Anfälle erzeugten P-Glykoprotein-Anstieg vermeiden. Denkbar ist, dass die gesteigerte Expression von Multidrug-Transportern im epileptischen Gehirn eine Kompensationsreaktion des Körpers auf die Anfalls-assoziierte Schädigung der Blut-Hirn-Schranke sein könnte (Holtman et al. 2010; Vliet et al. 2010). Zudem haben Multidrug-Transporter physiologische Funktionen, wie den Schutz des Körpers vor Xenobiotika (Huls et al. 2009). Aus diesen Gründen böte die Behandlung mit COX-2-Inhibitoren gegenüber P-Glykoprotein-COX-2-Inhibitoren den Vorteil, dass die basale Expression von P-Glykoprotein nicht beeinträchtig wäre.
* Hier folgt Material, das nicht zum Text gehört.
-- ==== Sys2Proof/Machine/Transfers.lean ====
section
/-! DEFINITION. The completion of each transfer, and bus errors (R10, R16, R17, R44 to R49, R123, R124, R146, R152, R170,
R173 to R175, R178, R179). -/

namespace Sys2Proof.Machine

/-! ### The Order Unit's transfers -/

/-- The TAKEN write has been made, with or without a bus error: the tariff record or the survey is then requested (R16,
R17, R123, R178). -/
def takenWritten (s : State) : State :=
  match s.orders.unit with
  | .waiting c part outcome _ wait =>
    let s := setUnit (.waiting c part outcome true wait) s
    match wait with
    | .tariffRecord i => requestOrder (.readTariff i) s
    | .survey => requestSurvey 0 s
    | _ => s
  | _ => s

/-- TAKEN_WRITE_DONE (R16). -/
def execTakenWriteDone (s : State) : Outcome :=
  match s.port.busy with
  | none => .next s
  | some t =>
    match t.job with
    | .order (.writeTaken _) => finish (takenWritten (completeTransfer t s))
    | _ => .next s

/-- ANSWER_WRITE_DONE: ORDER is raised and the unit is IDLE (R16, R19). -/
def execAnswerWriteDone (s : State) : Outcome :=
  match s.port.busy with
  | none => .next s
  | some t =>
    match t.job with
    | .order (.writeAnswer ..) => finish (raise .order (setUnit .idle (completeTransfer t s)))
    | _ => .next s

/-- WITHDRAW_START: the IDLE unit requests the WITHDRAWN write of the oldest listed cell (R14), whatever the cell holds (R10). That
this goes too for a cell which a reset has left LIVE, which R190 leaves unwritten, is the model's choice (log 45, DESIGN CHOICE). -/
def execWithdrawStart (s : State) : Outcome :=
  match s.orders.unit, s.orders.withdrawList with
  | .idle, c :: _ =>
    if s.control.partState = .stopped then .next s
    else finish (requestOrder (.writeWithdrawn c) (setUnit (.withdrawing c) s))
  | _, _ => .next s

/-- An index leaves the withdraw list and the unit is IDLE (R10, R14). -/
def withdrawEnded (c : CellIndex) (s : State) : State :=
  setUnit .idle (setQueues s.orders.postQueue (s.orders.withdrawList.filter (· ≠ c)) s)

/-- WITHDRAWN_WRITE_DONE (R10). -/
def execWithdrawnWriteDone (s : State) : Outcome :=
  match s.port.busy with
  | none => .next s
  | some t =>
    match t.job with
    | .order (.writeWithdrawn c) => finish (raise .order (withdrawEnded c (completeTransfer t s)))
    | _ => .next s

/-- The order in hand is answered with an outcome once its TAKEN write is done (R16, R124, R179). -/
def endWaitWith (r : OrderOutcome) (s : State) : State :=
  match s.orders.unit with
  | .waiting c part _ taken _ => setUnit (.waiting c part r taken .nothing) s
  | _ => s

/-- The record of a tariff slot: LOADED, or left as it was and BAD_FIELD (R124). -/
def takeRecord (i : TariffSlot) (record : Vector Byte 32) (s : State) : State :=
  match decodeTariff record with
  | some t => endWaitWith .ok (setTariff i (some t) s)
  | none => endWaitWith .badField s

/-- TARIFF_READ_DONE (R124). -/
def execTariffReadDone (record : Vector Byte 32) (s : State) : Outcome :=
  match s.port.busy with
  | none => .next s
  | some t =>
    match t.job with
    | .order (.readTariff i) => finish (takeRecord i record (completeTransfer t s))
    | _ => .next s

/-! ### The settlement writer's transfers -/

/-- The LINK that waits for a copy of its cell is released (R146). -/
def endCopyWait (s : State) : State := if s.linkWaits.isSome then endWait s else s

/-- A progress write has ended, with or without a bus error: the waits it was made for are released (R44 to R46, R146). -/
def progressEnded (o : Outlet) (forContext forLink : Bool) (s : State) : State :=
  let s := if forContext then endProgressWait o (mapContext o (fun c => { c with progressWaiter := false }) s) else s
  if forLink then endCopyWait s else s

/-- PROGRESS_WRITE_DONE (R44, R45). -/
def execProgressWriteDone (s : State) : Outcome :=
  match s.port.busy with
  | none => .next s
  | some t =>
    match t.job with
    | .settle (.progress o c l) => finish (progressEnded o c l (completeTransfer t s))
    | _ => .next s

/-- A STANDING write has ended (R146). -/
def standingEnded (forLink : Bool) (s : State) : State := if forLink then endCopyWait s else s

/-- STANDING_COPY_DONE (R146). -/
def execStandingCopyDone (s : State) : Outcome :=
  match s.port.busy with
  | none => .next s
  | some t =>
    match t.job with
    | .settle (.standing _ l) => finish (standingEnded l (completeTransfer t s))
    | _ => .next s

/-- The receipt of a SETTLING session is written: VACANT, its end word queued, its standing entry released (R47, R157). -/
def settleSession (o : Outlet) (s : State) : State :=
  match s.context o with
  | none => s
  | some c =>
    if c.phase.isSettling then releaseUnused c.link (queueEndWord c.cell .settled (vacate o s)) else s

/-- RECEIPT_WRITE_DONE (R47). -/
def execReceiptWriteDone (s : State) : Outcome :=
  match s.port.busy with
  | none => .next s
  | some t =>
    match t.job with
    | .settle (.receipt o) => finish (settleSession o (completeTransfer t s))
    | _ => .next s

/-- A given-up receipt is written: it leaves the context, its end word is queued, and a DRAINED session is examined
(R152). -/
def givenUpWritten (o : Outlet) (s : State) : State :=
  match (s.context o).bind Context.givenUp with
  | none => s
  | some g => examineDrained o (queueEndWord g.cell .settled (mapContext o (fun c => { c with givenUp := none }) s))

/-- GIVEN_UP_RECEIPT_DONE (R152). -/
def execGivenUpReceiptDone (s : State) : Outcome :=
  match s.port.busy with
  | none => .next s
  | some t =>
    match t.job with
    | .settle (.givenUp o) => finish (givenUpWritten o (completeTransfer t s))
    | _ => .next s

/-- An entry leaves the end-word queue (R49). -/
def endWordEnded (w : EndWord) (s : State) : State :=
  { s with sessions := { s.sessions with endWords := s.sessions.endWords.erase w } }

/-- The notice of an end word: RECEIPT for SETTLED, ORDER for CANCELLED and UNUSED (R49). -/
def EndWord.notice (w : EndWord) : Notice := if w.outcome = .settled then .receipt else .order

/-- END_WORD_DONE (R49). -/
def execEndWordDone (s : State) : Outcome :=
  match s.port.busy with
  | none => .next s
  | some t =>
    match t.job with
    | .settle (.endWord w) => finish (raise w.notice (endWordEnded w (completeTransfer t s)))
    | _ => .next s

/-! ### The Journal Writer's transfers (R173 to R175) -/

/-- The Journal Writer's state replaced. -/
def setJournal (f : Journal → Journal) (s : State) : State := { s with journal := f s.journal }

/-- The header write is requested with the values that stand now (R174). -/
def requestHeader (forBusFault : Bool) (s : State) : State :=
  requestJournal (.writeHeader s.journal.nextSeq s.journal.nextSlot s.journal.gap)
    (setJournal (fun j => { j with writer := .heading forBusFault }) s)

/-- Whether the entry in hand is a BUS_FAULT entry (R175). -/
def State.busFaultInHand (s : State) : Bool :=
  match s.journal.queue with
  | { kind := .busFault .., .. } :: _ => true
  | _ => false

/-- The head entry is dropped and counted in the gap, and the header is written (R174, R175). -/
def dropHead (s : State) : State :=
  let forBusFault := s.busFaultInHand
  requestHeader forBusFault
    (setJournal (fun j => { j with queue := j.queue.tail, gap := satAdd max32 j.gap 1 }) s)

/-- The next slot's ownership word has been read: EMPTY gives the write of the entry, else the entry is dropped (R173,
R174). -/
def takeSlotWord (w : Word) (s : State) : State :=
  if slotEmpty w then
    requestJournal .writeEntry
      (setJournal (fun j => { j with writer := .writing j.nextSeq j.gap }) s)
  else dropHead s

/-- JOURNAL_SLOT_READ_DONE (R173, R174, R176). -/
def execJournalSlotReadDone (w : Word) (s : State) : Outcome :=
  match s.port.busy with
  | none => .next s
  | some t =>
    match t.job with
    | .journal .readSlot => finish (takeSlotWord w (completeTransfer t s))
    | _ => .next s

/-- The gap the entry in hand carries (R173). -/
def State.carriedGap (s : State) : Nat :=
  match s.journal.writer with
  | .writing _ carried => carried
  | _ => 0

/-- The head entry has been written (R173). -/
def entryWritten (s : State) : State :=
  let carried := s.carriedGap
  let forBusFault := s.busFaultInHand
  let s := setJournal (fun j =>
    { j with queue := j.queue.tail, gap := j.gap - carried, nextSeq := j.nextSeq + 1, nextSlot := j.nextSlot + 1 }) s
  let s := raise .journal s
  requestHeader forBusFault (if 0 < carried then raise .gap s else s)

/-- JOURNAL_ENTRY_WRITE_DONE (R173). -/
def execJournalEntryWriteDone (s : State) : Outcome :=
  match s.port.busy with
  | none => .next s
  | some t =>
    match t.job with
    | .journal .writeEntry => finish (entryWritten (completeTransfer t s))
    | _ => .next s

/-- The header write has ended, with or without a bus error: the writer is IDLE, and goes on where its queue is not empty
(R174, R175). -/
def headerEnded (s : State) : State := setJournal (fun j => { j with writer := .idle }) s

/-- JOURNAL_HEADER_WRITE_DONE (R174). -/
def execJournalHeaderWriteDone (s : State) : Outcome :=
  match s.port.busy with
  | none => .next s
  | some t =>
    match t.job with
    | .journal (.writeHeader ..) => finish (headerEnded (completeTransfer t s))
    | _ => .next s

/-! ### The survey (R178, R179) -/

/-- A part of the survey is written: the next is requested, or the survey is complete (R178). -/
def surveyWritten (p : SurveyPart) (s : State) : State :=
  if p = 6 then endWaitWith .ok s else requestSurvey (p + 1) s

/-- SURVEY_PART_DONE (R178). -/
def execSurveyPartDone (s : State) : Outcome :=
  match s.port.busy with
  | none => .next s
  | some t =>
    match t.job with
    | .survey p => finish (surveyWritten p (completeTransfer t s))
    | _ => .next s

/-! ### Bus errors (R170) -/

/-- FAULT_ADDRESS is latched where its mark is clear (R6). -/
def latchFault (a : Word) (s : State) : State :=
  if s.control.faultLatched then s
  else { s with control := { s.control with faultAddress := a, faultLatched := true } }

/-- Whether a transfer was made by the Journal Writer for a BUS_FAULT entry, so that its bus error gives none (R170,
R175). -/
def State.forBusFault (s : State) : Job → Bool
  | .journal (.writeHeader ..) =>
    (match s.journal.writer with
     | .heading b => b
     | _ => false)
  | .journal _ => s.busFaultInHand
  | _ => false

/-- The BUS_FAULT entry of a transfer. -/
def Transfer.faultEntry (t : Transfer) : EntryKind := .busFault t.job.requester t.job.isWrite t.offset t.address

/-- A receipt write has failed: UNSAVED is set (R48). A retry-due mark that a minute event has set since the write was requested
stays, so that the receipt is written again at once: the model's choice between two sentences of R48 (log 41, DESIGN CHOICE). -/
def receiptFailed (o : Outlet) (s : State) : State := mapContext o (fun c => { c with unsaved := true }) s

/-- The write of a given-up receipt has failed (R152). Its retry-due mark stays as for a settling receipt (log 41, DESIGN
CHOICE). -/
def givenUpFailed (o : Outlet) (s : State) : State :=
  mapContext o
    (fun c => { c with givenUp := c.givenUp.map fun g => { g with receipt := { g.receipt with unsaved := true } } }) s

/-- What the requester does with a bus error (R170's table). -/
def fallback : Job → State → State
  | .settle (.endWord w), s => endWordEnded w s
  | .settle (.progress o c l), s => progressEnded o c l s
  | .settle (.standing _ l), s => standingEnded l s
  | .settle (.receipt o), s => receiptFailed o s
  | .settle (.givenUp o), s => givenUpFailed o s
  | .order (.readOrder _), s => setUnit .idle s
  | .order (.writeTaken _), s => takenWritten s
  | .order (.writeAnswer ..), s => setUnit .idle s
  | .order (.writeWithdrawn c), s => withdrawEnded c s
  | .order (.readTariff _), s => endWaitWith .busFault s
  | .journal (.writeHeader ..), s => headerEnded s
  | .journal _, s => dropHead s
  | .survey _, s => endWaitWith .busFault s

/-- The bytes of a transfer that a bus error at the word after `words` leaves written: at least its last word is not made
(R170; log 12). -/
def Transfer.madeBytes (t : Transfer) (words : Nat) : List Byte :=
  if t.job.isWrite then t.data.take (4 * min words (t.length / 4 - 1)) else []

/-- A transfer ends with a bus error: the latch, the notice, the entry, the fallback, in this order (R170). -/
def busError (t : Transfer) (words : Nat) (s : State) : State :=
  let s := raise .busFault (latchFault t.address (freePort (writeBytes t (t.madeBytes words) s)))
  fallback t.job (if s.forBusFault t.job then s else give t.faultEntry s)

/-- BUS_ERROR (R170). -/
def execBusError (words : Nat) (s : State) : Outcome :=
  match s.port.busy with
  | none => .next s
  | some t => finish (busError t words s)

/-- TRANSFER_START: an IDLE port starts one of the requests waiting (R168). It is made in the event that makes the request
or frees the port, so it finds nothing to do after one of those (log 9). -/
def execTransferStart (s : State) : Outcome := finish s

end Sys2Proof.Machine
end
In der Studie von Vliet et al. (2010) wurde herausgefunden, dass die Behandlung von epileptischen Ratten mit SC-58236 die Aufnahme des Antiepileptikums Phenytoin um 23% steigert. COX-2-Hemmer könnten daher eine pharmakologische Möglichkeit darstellen, die Dosierung von Antiepileptika zu verringern und dennoch therapeutisch wirksame Konzentrationen im Gehirn zu erreichen. Eine niedrigere Dosierung der Antiepileptika würde helfen, ihre Nebenwirkungen zu reduzieren. Zudem ist die Behandlung mit COX-2-Hemmern nach einem Gehirninsult möglicherweise eine Strategie, die Pharmakoresistenz zu überwinden. Schlichtiger et al. (2010) lieferten kürzlich erste Hinweise, welche diese Hypothese unterstützen. So führte die Behandlung pharmakoresistenter Ratten mit Celecoxib zu der gewünschten antikonvulsiven Wirkung einer nachfolgenden Therapie mit dem Antiepileptikum Phenobarbital.